PROBLEM STATEMENT: Starting at the line with "def wordsFrom (a" and going on through the line with "else if a = 0xE014", reproduce each line in the records below exactly and nothing more.

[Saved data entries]
/-- What a write of CTRL does at once: a changed reference settles anew, a sequence that goes on or off restarts its filters. -/
def State.hkCtrlChanged (s t : State) (c : Nat) : State :=
  let r := t.hkRec c
  let ref := s.hkRefSel c != t.hkRefSel c
  let onOff := (seqLen (s.rd (hkCtrlReg c)) = 0) != (seqLen (t.rd (hkCtrlReg c)) = 0)
  t.setHk c { r with refOk := r.refOk && !ref, filt := if ref || onOff then [] else r.filt }

/-- HK_WRITE (R328). -/
def hkWrite (off : Fin 2048) (v : Word) (s : State) : State :=
  let a := 0x9000 + off.val
  match rowAt a with
  | none => s
  | some row =>
    if !s.regsUp || row.acc != .rw || decide (off.val < 0x40) then s
    else
      let t := s.wrc a v.toNat
      if s.judgeEn && s.losesDetector t then s.raise 18 19
      else if a = Reg.HK_CTRL_A then s.hkCtrlChanged t 0
      else if a = Reg.HK_CTRL_B then s.hkCtrlChanged t 1
      else t

def execHkWrite (off : Fin 2048) (v : Word) (s : State) : Host.Outcome State Fault Refusal := done s (hkWrite off v s)

end Sys2Proof.Machine
end

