-- ==== Sys2Proof/Machine/RegRead.lean ====
section
/-! DEFINITION. Reads of the register space through an interface: register and wide-value snapshots (R388), and the uncorrectable
codewords that a read of the Peat window meets (R378). -/

namespace Sys2Proof.Machine

/-! ### Wide values (R388) -/

/-- A run of n words from address a. -/
def wordsFrom (a n : Nat) : List Nat := (List.range n).map (fun k => a + 4 * k)

/-- The snapshot register of the wide value that register a belongs to, a itself where it is the snapshot register (R55, R76, R103,
R174, R225, R249, R266, R307, R308, R367, R398, R416). -/
def groupLead (a : Nat) : Option Nat :=
  if a = 0x68 ∨ a = 0x6C then some 0x68
  else if a = 0x74 ∨ a = 0x78 then some 0x74
  else if 0x80 ≤ a ∧ a ≤ 0x88 then some 0x80
  else if 0x1868 ≤ a ∧ a ≤ 0x1884 then some 0x1868
  else if a = 0x2064 ∨ a = 0x2068 then some 0x2064
  else if a = 0x5874 ∨ a = 0x5878 then some 0x5874
  else if a = 0x587C ∨ a = 0x5880 then some 0x587C
  else if 0x5900 ≤ a ∧ a < 0x5D00 then
    let r := (a - 0x5900) / 0x40
    if a % 0x40 = 0x1C ∨ a % 0x40 = 0x20 then some (0x591C + 0x40 * r) else none
  else if a = 0x706C ∨ (0x7600 ≤ a ∧ a < 0x7800) then some 0x706C
  else if 0x8900 ≤ a ∧ a < 0x8A00 then
    let u := (a - 0x8900) / 0x40
    if a % 0x40 = 0x24 ∨ a % 0x40 = 0x28 then some (0x8924 + 0x40 * u) else none
  else if a = 0x9868 ∨ a = 0x986C then some 0x9868
  else if a = 0x9870 ∨ a = 0x9874 then some 0x9870
  else if 0xA058 ≤ a ∧ a ≤ 0xA074 then some 0xA058
  else if 0xB05C ≤ a ∧ a ≤ 0xB078 then some 0xB05C
  else if a = 0xE014 ∨ a = 0xE018 then some 0xE014
  else if 0xE200 ≤ a ∧ a < 0xE440 then some (a - a % 0x40)
  else none

/-- Registers of a wide value other than its snapshot register. -/
def groupRest (lead : Nat) : List Nat :=
  if lead = 0x80 then wordsFrom 0x84 2
  else if lead = 0x1868 ∨ lead = 0xA058 ∨ lead = 0xB05C then wordsFrom (lead + 4) 7
  else if lead = 0x706C then wordsFrom 0x7600 128
  else if 0xE200 ≤ lead then wordsFrom (lead + 4) 15
  else [lead + 4]

/-- The window address a shows the open interval (R378). -/
def State.openSlot (s : State) (a : Nat) : Bool :=
  decide (0xC000 ≤ a ∧ a < 0xE000) && s.windowSlot ((a - 0xC000) / 256) = 21505

/-- Key of a word of the open interval's shadow: beyond the register space, since any window slot may show it. -/
def openKey (a : Nat) : Nat := 0x10000 + a % 256

/-- What a shadow holds before the first snapshot: the group's reset values. -/
def shadowReset (a : Nat) : Word :=
  if a < 0xC000 then resetWord a else if a = 0xE018 then Config.idDie 1 else 0

def State.shadows (s : State) (f : Iface) : NMap Word := match f with | .twoWire => s.twb.shadow | .pcie => s.pcie.shadow

def State.withShadows (s : State) (f : Iface) (m : NMap Word) : State :=
  match f with
  | .twoWire => { s with twb := { s.twb with shadow := m } }
  | .pcie => { s with pcie := { s.pcie with shadow := m } }

/-- A word of an interface's shadow. -/
def State.shadowWord (s : State) (f : Iface) (k : Nat) : Nat := (NMap.get shadowReset (s.shadows f) k).toNat

def State.keepShadow (s : State) (f : Iface) (k v : Nat) : State :=
  s.withShadows f (NMap.put shadowReset (s.shadows f) k (Word.ofNat v))

/-- What a read of register a through interface f gives: its shadow where another register of its group carries the snapshot. -/
def State.regRead (s : State) (f : Iface) (a : Nat) : Nat :=
  if s.openSlot a then (if a % 256 = 0 then s.live f a else s.shadowWord f (openKey a))
  else match groupLead a with
    | some l => if l = a then s.live f a else s.shadowWord f a
    | none => s.live f a

/-- A read of byte 0 of register a: the snapshot of the wide value that it leads. -/
def State.snapshot (s : State) (f : Iface) (a : Nat) : State :=
  if s.openSlot a then
    if a % 256 = 0 then
      (wordsFrom (a + 4) 63).foldl (fun t k => t.keepShadow f (openKey k) (s.live f k)) s
    else s
  else if groupLead a = some a then
    (groupRest a).foldl (fun t k => t.keepShadow f k (s.live f k)) s
  else s

/-! ### Reading bytes -/

/-- A two-wire read of the window reaches a codeword that cannot be corrected: PEAT source 1, counted once for each codeword that
a transfer reads (R378); the mirror has no effect on a counter (R404). -/
def State.windowHit (s : State) (f : Iface) (first : Bool) (a : Nat) : State :=
  if f = .twoWire ∧ 0xC000 ≤ a ∧ a < 0xE000 ∧ (first ∨ a % 32 = 0) then
    s.raiseIf (bitAt (s.windowRec (s.windowSlot ((a - 0xC000) / 256))).ue (a % 256 / 32)) 21 1
  else s

/-- The register that a transfer has snapshotted, and its value. -/
abbrev BusShadow := Option (Nat × Nat)

/-- One byte at address a (R388): byte 0 fills the bus shadow, bytes 1 to 3 of the same register come from it, and a read that starts
inside a register returns live bytes. -/
def State.readByte (s : State) (f : Iface) (sh : BusShadow) (first : Bool) (a : Nat) : Byte × BusShadow × State :=
  let s := s.windowHit f first a
  let r := a - a % 4
  if a % 4 = 0 then
    let w := s.regRead f a
    (BitVec.ofNat 8 w, some (a, w), s.snapshot f a)
  else
    let w := match sh with
      | some (q, v) => if q = r then v else s.regRead f r
      | none => s.regRead f r
    (BitVec.ofNat 8 (w / 256 ^ (a % 4)), sh, s)

/-- n bytes from address a, going on across pages, and from 0xFFFF to 0 (R386). -/
def readBytes (f : Iface) : Nat → Bool → BusShadow → Nat → State → List Byte × State
  | 0, _, _, _, s => ([], s)
  | n + 1, first, sh, a, s =>
    let (b, sh', s') := s.readByte f sh first a
    let (bs, t) := readBytes f n false sh' ((a + 1) % 65536) s'
    (b :: bs, t)

end Sys2Proof.Machine
end

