-- ==== Sys2Proof/Machine/Step.lean ====
section
/-! DEFINITION. One step: take the command at the front of the queue and run its meaning with the queue's rest; on an empty queue
the block idles (log entry 6). No row of the command table gives bits, so no word spells a command. -/

namespace Sys2Proof.Machine

/-- One step. -/
def step (s : State) : Host.Outcome State Fault Refusal :=
  match s.pending with
  | [] => .next s
  | c :: rest => exec c { s with pending := rest }

/-- No word spells a command (Decode.lean), so the state stays as it is. -/
def State.withFetchWord (s : State) (nbits w : Nat) : State :=
  match decodeTableWord nbits w with
  | some c => { s with pending := c :: s.pending }
  | none => s

end Sys2Proof.Machine
end

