/-- RESET_N_LOW (R78, R276, R426): a low that acts takes the device to OFF, in SLEEP only from 1 ms on; a shorter low in SLEEP is
remembered; a low that does not act changes nothing. VIN_WARNING (R336): the device is OFF.
VIN_LOW, VIN_HIGH (R335, R422) count SUPPLY sources 1, 2 and 3 and do nothing else; VIN_CLR and P_CLR (R348) set the least VIN to the
present one and the largest P_IN to zero, and write no other register. -/
def Obligations.SupplyCommands : Prop :=
  (∀ s : State,
     (∀ (ns : Nat) (r : Bool), resetSeen ns r = true → (s.power ≠ .sleep ∨ 1000000 ≤ ns) →
       Answers (.resetNLow ns r) s (fun u => u.power = .off ∧ u.lev = { s.lev with resetLow := true })) ∧
     (∀ (ns : Nat) (r : Bool), resetSeen ns r = true → s.power = .sleep → ns < 1000000 →
       Does (.resetNLow ns r) s (fun t =>
         t = { s with lev := { s.lev with resetLow := true }, sys := { s.sys with shortLow := true } })) ∧
     (∀ (ns : Nat) (r : Bool), resetSeen ns r = false → Does (.resetNLow ns r) s (fun t => t = s)) ∧
     (∀ mv : Nat, Answers (.vinWarning mv) s (fun u => u.power = .off ∧ u.lev = { s.lev with vinValid := false })) ∧
     (∀ mv : Nat, s.power = .up → s.sys.entering = none → s.holdupOk = true → s.peat.emergency = none → s.peat.emergencyNext = none →
       Does (.vinWarning mv) s (fun t => t.mram = {} ∧ ∃ r, t.peat.emergency = some r ∧ r.cause = 5 ∧ r.detail = mv % 65536 ∧
         r.opsecClose = s.peat.opsec ∧ r.pcc = s.peat.pcc))) ∧
  (∀ s : State, s.regsUp = true →
     Does .vinLow s (fun t => Counts 1 1 s t ∧ OnlyCounts s t) ∧
     Does (.vinHigh false) s (fun t => Counts 1 2 s t ∧ OnlyCounts s t) ∧
     Does (.vinHigh true) s (fun t => Counts 1 3 s t ∧ OnlyCounts s t) ∧
     (∀ v : Word, v.getLsbD 0 = true →
       Does (.vinClr v) s (fun t => OnlyStatus [Reg.SUPPLY_VIN] s t ∧
         t.stF Reg.SUPPLY_VIN 16 16 = s.stF Reg.SUPPLY_VIN 0 16 ∧ t.stF Reg.SUPPLY_VIN 0 16 = s.stF Reg.SUPPLY_VIN 0 16) ∧
       Does (.pClr v) s (fun t => OnlyStatus [Reg.SUPPLY_P_IN] s t ∧
         t.stF Reg.SUPPLY_P_IN 16 16 = 0 ∧ t.stF Reg.SUPPLY_P_IN 0 16 = s.stF Reg.SUPPLY_P_IN 0 16)) ∧
     (∀ v : Word, v.getLsbD 0 = false → Does (.vinClr v) s (fun t => t = s) ∧ Does (.pClr v) s (fun t => t = s)))
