theorem noteRestrict_still (s : State) : (State.noteRestrict s).still = s.still := by
  unfold State.noteRestrict; (try dsimp only)
  repeat' first | with_reducible rfl | (with_reducible refine (foldl_still _ _ ?_ _).trans ?_; intro _ _; try dsimp only) | simp (disch := first | decide | exact mem_dirStat _ | exact mem_gateCount _) only [raiseEvs_still, still_upd] | split

theorem clearService_still (s : State) (cause : Nat) : (State.clearService s cause).still = s.still := by
  unfold State.clearService; (try dsimp only)
  repeat' first | with_reducible rfl | (with_reducible refine (foldl_still _ _ ?_ _).trans ?_; intro _ _; try dsimp only) | simp (disch := first | decide | exact mem_dirStat _ | exact mem_gateCount _) only [raise_still, enterStandby_still, still_upd] | split

theorem noteRetired_still (s : State) : (State.noteRetired s).still = s.still := by
  unfold State.noteRetired; (try dsimp only)
  repeat' first | with_reducible rfl | (with_reducible refine (foldl_still _ _ ?_ _).trans ?_; intro _ _; try dsimp only) | simp (disch := first | decide | exact mem_dirStat _ | exact mem_gateCount _) only [clearService_still] | split

theorem bothMuted_still (s0 s : State) : (State.bothMuted s0 s).still = s.still := raiseIf_still _ _ _ _ _

theorem setGov_still (s : State) (d : Dir) (g : Nat) (r : GovRec) : (State.setGov s d g r).still = s.still := by
  unfold State.setGov; (try dsimp only)
  repeat' first | with_reducible rfl | (with_reducible refine (foldl_still _ _ ?_ _).trans ?_; intro _ _; try dsimp only) | simp (disch := first | decide | exact mem_dirStat _ | exact mem_gateCount _) only [still_upd] | split

theorem capGov_still (s : State) (d : Dir) (g : Nat) : (State.capGov s d g).still = s.still := by
  unfold State.capGov; (try dsimp only)
  repeat' first | with_reducible rfl | (with_reducible refine (foldl_still _ _ ?_ _).trans ?_; intro _ _; try dsimp only) | simp (disch := first | decide | exact mem_dirStat _ | exact mem_gateCount _) only [setGov_still] | split

theorem echoDiscard_still (s : State) (d : Dir) : (State.echoDiscard s d).still = s.still := by
  unfold State.echoDiscard; (try dsimp only)
  repeat' first | with_reducible rfl | (with_reducible refine (foldl_still _ _ ?_ _).trans ?_; intro _ _; try dsimp only) | simp (disch := first | decide | exact mem_dirStat _ | exact mem_gateCount _) only [setEcho_still] | split

theorem peatMute_still (s : State) (b src u : Nat) : (State.peatMute s b src u).still = s.still := by
  unfold State.peatMute; (try dsimp only)
  repeat' first | with_reducible rfl | (with_reducible refine (foldl_still _ _ ?_ _).trans ?_; intro _ _; try dsimp only) | simp (disch := first | decide | exact mem_dirStat _ | exact mem_gateCount _) only [peatClose_still, still_upd] | split

theorem setGovDir_still (s : State) (d : Dir) (g : GovDir) : (State.setGovDir s d g).still = s.still := by
  unfold State.setGovDir; (try dsimp only)
  repeat' first | with_reducible rfl | (with_reducible refine (foldl_still _ _ ?_ _).trans ?_; intro _ _; try dsimp only) | simp (disch := first | decide | exact mem_dirStat _ | exact mem_gateCount _) only [still_upd] | split

theorem toMuted_still (s : State) (d : Dir) : (State.toMuted s d).still = s.still := by
  unfold State.toMuted; (try dsimp only)
  repeat' first | with_reducible rfl | (with_reducible refine (foldl_still _ _ ?_ _).trans ?_; intro _ _; try dsimp only) | simp (disch := first | decide | exact mem_dirStat _ | exact mem_gateCount _) only [patStop_still, setDir_still, echoHold_still, abandonTrans_still, record_still] | split

theorem muteDir_still (s0 : State) (d : Dir) (c : MuteCause) : (State.muteDir s0 d c).still = s0.still := by
  unfold State.muteDir; (try dsimp only)
  repeat' first | with_reducible rfl | (with_reducible refine (foldl_still _ _ ?_ _).trans ?_; intro _ _; try dsimp only) | simp (disch := first | decide | exact mem_dirStat _ | exact mem_gateCount _) only [peatMute_still, echoDiscard_still, raise_still, capGov_still, setDir_still, toMuted_still, bothMuted_still, setGovDir_still] | split

theorem setSyn_still (s : State) (y : Syn) (r : SynRec) : (State.setSyn s y r).still = s.still := by
  unfold State.setSyn; (try dsimp only)
  repeat' first | with_reducible rfl | (with_reducible refine (foldl_still _ _ ?_ _).trans ?_; intro _ _; try dsimp only) | simp (disch := first | decide | exact mem_dirStat _ | exact mem_gateCount _) only [still_upd] | split

theorem noteSyn_still (s : State) : (State.noteSyn s).still = s.still := by
  unfold State.noteSyn; (try dsimp only)
  repeat' first | with_reducible rfl | (with_reducible refine (foldl_still _ _ ?_ _).trans ?_; intro _ _; try dsimp only) | simp (disch := first | decide | exact mem_dirStat _ | exact mem_gateCount _) only [setSyn_still, muteDir_still] | split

ANSWER FOR THIS EXERCISE:
def wordsFrom (a n : Nat) : List Nat := (List.range n).map (fun k => a + 4 * k)

/-- The snapshot register of the wide value that register a belongs to, a itself where it is the snapshot register (R55, R76, R103,
R174, R225, R249, R266, R307, R308, R367, R398, R416). -/
def groupLead (a : Nat) : Option Nat :=
  if a = 0x68 ∨ a = 0x6C then some 0x68
  else if a = 0x74 ∨ a = 0x78 then some 0x74
  else if 0x80 ≤ a ∧ a ≤ 0x88 then some 0x80
  else if 0x1868 ≤ a ∧ a ≤ 0x1884 then some 0x1868
  else if a = 0x2064 ∨ a = 0x2068 then some 0x2064
  else if a = 0x5874 ∨ a = 0x5878 then some 0x5874
  else if a = 0x587C ∨ a = 0x5880 then some 0x587C
  else if 0x5900 ≤ a ∧ a < 0x5D00 then
    let r := (a - 0x5900) / 0x40
    if a % 0x40 = 0x1C ∨ a % 0x40 = 0x20 then some (0x591C + 0x40 * r) else none
  else if a = 0x706C ∨ (0x7600 ≤ a ∧ a < 0x7800) then some 0x706C
  else if 0x8900 ≤ a ∧ a < 0x8A00 then
    let u := (a - 0x8900) / 0x40
    if a % 0x40 = 0x24 ∨ a % 0x40 = 0x28 then some (0x8924 + 0x40 * u) else none
  else if a = 0x9868 ∨ a = 0x986C then some 0x9868
  else if a = 0x9870 ∨ a = 0x9874 then some 0x9870
  else if 0xA058 ≤ a ∧ a ≤ 0xA074 then some 0xA058
  else if 0xB05C ≤ a ∧ a ≤ 0xB078 then some 0xB05C
  else if a = 0xE014 ∨ a = 0xE018 then some 0xE014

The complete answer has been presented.